Dataset items
/-- XCTL with GO of a free slot takes the slot's fields: while CSEQ is neither stopped nor open it waits, else its
first check fails with RANGE or PORT_DOWN, or it runs; a busy slot takes no second transfer. A drive's completion moves its bytes, or gives
NVME_ERROR; with nothing open a transfer ends with its result and its bytes; past XFER_TIMEOUT it ends TIMEOUT and its port is reset. PE_PERST_N
rises; a link, then a controller with 512- or 4,096-byte blocks, come up; a device not ready in time has its port
reset; a link lost clears the port, counts LINK_DOWN and ends its transfers; messages, requests and AER errors are counted. -/
def Obligations.StoreLandingCommands : Prop :=
  ∀ (s : State) (k : StoreId), let K := 8 + k.val; let L := pgLanding K 0
    let F := fun (p i : Nat) => (if p = 0 then STRL.SCNT0 else if p = 1 then STRL.SCNT1 else if p = 2 then STRL.SCNT2
      else STRL.SCNT3).at i
    let counted := fun (t : State) (p i : Nat) => t.get L (F p i) = min (s.get L (F p i) + 1) (2 ^ 32 - 1)
    let ended := fun (t : State) (i res : Nat) => xferOf t K i = none ∧ slotGet t K i STRLX.XSTAT_STATE = 3 ∧
      slotGet t K i STRLX.XSTAT_RESULT = res
    (∀ (i : Fin 16) (v : Word), reachable s (pgLanding K 1) = true → v.getLsbD 0 = true →
      (xferOf s K i.val = none →
        let x : Xfer := { slot := i.val, port := bits v.toNat 8 2, toDrive := v.getLsbD 4, imem := v.getLsbD 5
                          base := slotGet s K i.val STRLX.TILES_BASE, count := slotGet s K i.val STRLX.TILES_COUNT
                          addr := slotGet s K i.val STRLX.TADDR_ADDR, blocks := slotGet s K i.val STRLX.BLOCKS_COUNT
                          lba := slotGet s K i.val STRLX.LBA_LO_LBA + slotGet s K i.val STRLX.LBA_HI_LBA * 2 ^ 32
                          reserved := v &&& 0xFFFFFCCE != 0, start := none, inCrossing := false, len := 0, asked := false
                          issued := 0, moved := 0, open' := 0, staged := [], skipped := [], result := none }
        (1 < cseqState s → ∃ s', exec (.xctlGo k i v) s = .next s' ∧ slotGet s' K i.val STRLX.XSTAT_STATE = 1 ∧
          xferOf s' K i.val = some x) ∧
        (cseqState s ≤ 1 → (∀ res, firstResult s K x = some res → ∃ s', exec (.xctlGo k i v) s = .next s' ∧ ended s' i.val res) ∧
          (firstResult s K x = none → ∃ s', exec (.xctlGo k i v) s = .next s' ∧ slotGet s' K i.val STRLX.XSTAT_STATE = 2 ∧
            (xferOf s' K i.val).bind Xfer.start = some s.m.wtime))) ∧
      (xferOf s K i.val ≠ none → ∃ s', exec (.xctlGo k i v) s = .next s' ∧ s'.m.stores = s.m.stores ∧
        slotGet s' K i.val STRLX.XSTAT_STATE = slotGet s K i.val STRLX.XSTAT_STATE)) ∧
    (awake s = true → landingReady s K = true →
      (∀ (i : Fin 16) (x : Xfer), xferOf s K i.val = some x → x.start ≠ none →
        (∀ (status : Nat) (data : List Byte) (c : NvmeCmd), x.result = none → nextCmd s K i.val x = some c → x.port < 4 →
          let o := exec (.nvmeCompletion k i status data) s; let n := c.bytes (portStat s K x.port STRL.PORT_STAT_LBADS)
          (status ≠ 0 → ∃ s', o = .next s' ∧ counted s' x.port 1 ∧ (s'.nvme K x.port).io = (s.nvme K x.port).io.erase c ∧
            (xferOf s' K i.val).bind Xfer.result = some 3) ∧
          (status = 0 → c.write = true ∨ data.length = n → ∃ s', o = .next s' ∧ counted s' x.port 0 ∧
            (s'.nvme K x.port).io = (s.nvme K x.port).io.erase c ∧
            (xferOf s' K i.val).map Xfer.moved = some (x.moved + n))) ∧
        (x.open' = 0 → nextCmd s K i.val x = none → x.result ≠ none ∨ x.moved = x.len → ∃ s', exec (.storeTransferComplete k i) s = .next s' ∧
          ended s' i.val (x.result.getD 0 % 256) ∧ slotGet s' K i.val STRLX.XBYTES_BYTES = x.moved % 2 ^ 24) ∧
        (∀ w, x.start = some w → x.port < 4 → ∃ s', exec (.xferTimeout k i) s = .next s' ∧ ended s' i.val 4 ∧
          inReset s' K x.port = true ∧ portStat s' K x.port STRL.PORT_STAT_LINK = 0 ∧
          s'.m.wtime = max s.m.wtime (w + s.get L STRL.SCTL_XFER_TIMEOUT * 1200000))) ∧
      (∀ p : Fin 4, (∀ q, (s.storeSt K).perst.find? (fun q => q.1 == p.val) = some q → ∃ s', exec (.pePerstNRelease k p) s = .next s' ∧
          (∀ j ∈ perstPins s K p.val, inReset s' K j = false) ∧ s'.m.wtime = max s.m.wtime (q.2 + 120000000)) ∧
        (p.val < landingPorts s K →
          (∀ gen width, inReset s K p.val = false → storeLink s K p.val = false →
            gen ≤ s.get L STRL.SCTL_MAX_GEN → 1 ≤ width → width ≤ portLanes s K → ∃ s', exec (.storeLinkUp k p gen width) s = .next s' ∧
              storeLink s' K p.val = true ∧ portStat s' K p.val STRL.PORT_STAT_GEN = gen % 4 ∧
              portStat s' K p.val STRL.PORT_STAT_WIDTH = width % 32) ∧
          (∀ l, storeLink s K p.val = true → storeUp s K p.val = false → l = 9 ∨ l = 12 →
            ∃ s', exec (.storePortUp k p l) s = .next s' ∧ storeUp s' K p.val = true ∧
              portStat s' K p.val STRL.PORT_STAT_LBADS = l ∧ (s'.nvme K p.val).admin = bringUp) ∧
          (storeLink s K p.val = true → storeUp s K p.val = false → ∃ s', exec (.deviceReadyTimeout k p) s = .next s' ∧
            inReset s' K p.val = true ∧ storeLink s' K p.val = false ∧
            s'.m.wtime = max s.m.wtime ((s.nvme K p.val).upAt + 2400000000)) ∧
          (storeLink s K p.val = true → ∃ s', exec (.storeLinkDown k p) s = .next s' ∧ storeLink s' K p.val = false ∧
            storeUp s' K p.val = false ∧ counted s' p.val 3 ∧
            ∀ x ∈ (s'.storeSt K).xfers, x.port = p.val → x.start = none) ∧
          (storeLink s K p.val = true → (∃ s', exec (.inboundRequest k p .msix) s = .next s' ∧ counted s' p.val 4) ∧
            (∃ s', exec (.inboundRequest k p .other) s = .next s' ∧ counted s' p.val 2) ∧
            ∀ i : Fin 16, ((∃ x ∈ (s.storeSt K).xfers, x.slot = i.val ∧ x.port = p.val ∧ x.start ≠ none) →
                exec (.inboundRequest k p (.staging i)) s = .next s) ∧
              ((∀ x ∈ (s.storeSt K).xfers, x.slot = i.val → x.port = p.val → x.start = none) →
                ∃ s', exec (.inboundRequest k p (.staging i)) s = .next s' ∧ counted s' p.val 2)) ∧
          (∃ s', exec (.intDrop k p) s = .next s' ∧ counted s' p.val 7) ∧
          ∀ u : Bool, ∃ s', exec (.aerError k p u) s = .next s' ∧ counted s' p.val (if u then 6 else 5))))
end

• _What the exercise asks_
Reproduce the records above in full and with exact wording.

• _Reply_
/-- XCTL with GO of a free slot takes the slot's fields: while CSEQ is neither stopped nor open it waits, else its
first check fails with RANGE or PORT_DOWN, or it runs; a busy slot takes no second transfer. A drive's completion moves its bytes, or gives
NVME_ERROR; with nothing open a transfer ends with its result and its bytes; past XFER_TIMEOUT it ends TIMEOUT and its port is reset. PE_PERST_N
rises; a link, then a controller with 512- or 4,096-byte blocks, come up; a device not ready in time has its port
reset; a link lost clears the port, counts LINK_DOWN and ends its transfers; messages, requests and AER errors are counted. -/
def Obligations.StoreLandingCommands : Prop :=
  ∀ (s : State) (k : StoreId), let K := 8 + k.val; let L := pgLanding K 0
    let F := fun (p i : Nat) => (if p = 0 then STRL.SCNT0 else if p = 1 then STRL.SCNT1 else if p = 2 then STRL.SCNT2
      else STRL.SCNT3).at i
    let counted := fun (t : State) (p i : Nat) => t.get L (F p i) = min (s.get L (F p i) + 1) (2 ^ 32 - 1)
    let ended := fun (t : State) (i res : Nat) => xferOf t K i = none ∧ slotGet t K i STRLX.XSTAT_STATE = 3 ∧
      slotGet t K i STRLX.XSTAT_RESULT = res
    (∀ (i : Fin 16) (v : Word), reachable s (pgLanding K 1) = true → v.getLsbD 0 = true →
      (xferOf s K i.val = none →
        let x : Xfer := { slot := i.val, port := bits v.toNat 8 2, toDrive := v.getLsbD 4, imem := v.getLsbD 5
                          base := slotGet s K i.val STRLX.TILES_BASE, count := slotGet s K i.val STRLX.TILES_COUNT
                          addr := slotGet s K i.val STRLX.TADDR_ADDR, blocks := slotGet s K i.val STRLX.BLOCKS_COUNT
                          lba := slotGet s K i.val STRLX.LBA_LO_LBA + slotGet s K i.val STRLX.LBA_HI_LBA * 2 ^ 32
                          reserved := v &&& 0xFFFFFCCE != 0, start := none, inCrossing := false, len := 0, asked := false
                          issued := 0, moved := 0, open' := 0, staged := [], skipped := [], result := none }
        (1 < cseqState s → ∃ s', exec (.xctlGo k i v) s = .next s' ∧ slotGet s' K i.val STRLX.XSTAT_STATE = 1 ∧
          xferOf s' K i.val = some x) ∧
        (cseqState s ≤ 1 → (∀ res, firstResult s K x = some res → ∃ s', exec (.xctlGo k i v) s = .next s' ∧ ended s' i.val res) ∧
          (firstResult s K x = none → ∃ s', exec (.xctlGo k i v) s = .next s' ∧ slotGet s' K i.val STRLX.XSTAT_STATE = 2 ∧
            (xferOf s' K i.val).bind Xfer.start = some s.m.wtime))) ∧
      (xferOf s K i.val ≠ none → ∃ s', exec (.xctlGo k i v) s = .next s' ∧ s'.m.stores = s.m.stores ∧
        slotGet s' K i.val STRLX.XSTAT_STATE = slotGet s K i.val STRLX.XSTAT_STATE)) ∧
    (awake s = true → landingReady s K = true →
      (∀ (i : Fin 16) (x : Xfer), xferOf s K i.val = some x → x.start ≠ none →
        (∀ (status : Nat) (data : List Byte) (c : NvmeCmd), x.result = none → nextCmd s K i.val x = some c → x.port < 4 →
          let o := exec (.nvmeCompletion k i status data) s; let n := c.bytes (portStat s K x.port STRL.PORT_STAT_LBADS)
          (status ≠ 0 → ∃ s', o = .next s' ∧ counted s' x.port 1 ∧ (s'.nvme K x.port).io = (s.nvme K x.port).io.erase c ∧
            (xferOf s' K i.val).bind Xfer.result = some 3) ∧
          (status = 0 → c.write = true ∨ data.length = n → ∃ s', o = .next s' ∧ counted s' x.port 0 ∧
            (s'.nvme K x.port).io = (s.nvme K x.port).io.erase c ∧
            (xferOf s' K i.val).map Xfer.moved = some (x.moved + n))) ∧
        (x.open' = 0 → nextCmd s K i.val x = none → x.result ≠ none ∨ x.moved = x.len → ∃ s', exec (.storeTransferComplete k i) s = .next s' ∧
          ended s' i.val (x.result.getD 0 % 256) ∧ slotGet s' K i.val STRLX.XBYTES_BYTES = x.moved % 2 ^ 24) ∧
        (∀ w, x.start = some w → x.port < 4 → ∃ s', exec (.xferTimeout k i) s = .next s' ∧ ended s' i.val 4 ∧
          inReset s' K x.port = true ∧ portStat s' K x.port STRL.PORT_STAT_LINK = 0 ∧
          s'.m.wtime = max s.m.wtime (w + s.get L STRL.SCTL_XFER_TIMEOUT * 1200000))) ∧
      (∀ p : Fin 4, (∀ q, (s.storeSt K).perst.find? (fun q => q.1 == p.val) = some q → ∃ s', exec (.pePerstNRelease k p) s = .next s' ∧
          (∀ j ∈ perstPins s K p.val, inReset s' K j = false) ∧ s'.m.wtime = max s.m.wtime (q.2 + 120000000)) ∧
        (p.val < landingPorts s K →
          (∀ gen width, inReset s K p.val = false → storeLink s K p.val = false →
            gen ≤ s.get L STRL.SCTL_MAX_GEN → 1 ≤ width → width ≤ portLanes s K → ∃ s', exec (.storeLinkUp k p gen width) s = .next s' ∧
              storeLink s' K p.val = true ∧ portStat s' K p.val STRL.PORT_STAT_GEN = gen % 4 ∧
              portStat s' K p.val STRL.PORT_STAT_WIDTH = width % 32) ∧
          (∀ l, storeLink s K p.val = true → storeUp s K p.val = false → l = 9 ∨ l = 12 →
            ∃ s', exec (.storePortUp k p l) s = .next s' ∧ storeUp s' K p.val = true ∧
              portStat s' K p.val STRL.PORT_STAT_LBADS = l ∧ (s'.nvme K p.val).admin = bringUp) ∧
          (storeLink s K p.val = true → storeUp s K p.val = false → ∃ s', exec (.deviceReadyTimeout k p) s = .next s' ∧
            inReset s' K p.val = true ∧ storeLink s' K p.val = false ∧
            s'.m.wtime = max s.m.wtime ((s.nvme K p.val).upAt + 2400000000)) ∧
          (storeLink s K p.val = true → ∃ s', exec (.storeLinkDown k p) s = .next s' ∧ storeLink s' K p.val = false ∧
            storeUp s' K p.val = false ∧ counted s' p.val 3 ∧
            ∀ x ∈ (s'.storeSt K).xfers, x.port = p.val → x.start = none) ∧
          (storeLink s K p.val = true → (∃ s', exec (.inboundRequest k p .msix) s = .next s' ∧ counted s' p.val 4) ∧
            (∃ s', exec (.inboundRequest k p .other) s = .next s' ∧ counted s' p.val 2) ∧
            ∀ i : Fin 16, ((∃ x ∈ (s.storeSt K).xfers, x.slot = i.val ∧ x.port = p.val ∧ x.start ≠ none) →
                exec (.inboundRequest k p (.staging i)) s = .next s) ∧
              ((∀ x ∈ (s.storeSt K).xfers, x.slot = i.val → x.port = p.val → x.start = none) →
                ∃ s', exec (.inboundRequest k p (.staging i)) s = .next s' ∧ counted s' p.val 2)) ∧
          (∃ s', exec (.intDrop k p) s = .next s' ∧ counted s' p.val 7) ∧
          ∀ u : Bool, ∃ s', exec (.aerError k p u) s = .next s' ∧ counted s' p.val (if u then 6 else 5))))
end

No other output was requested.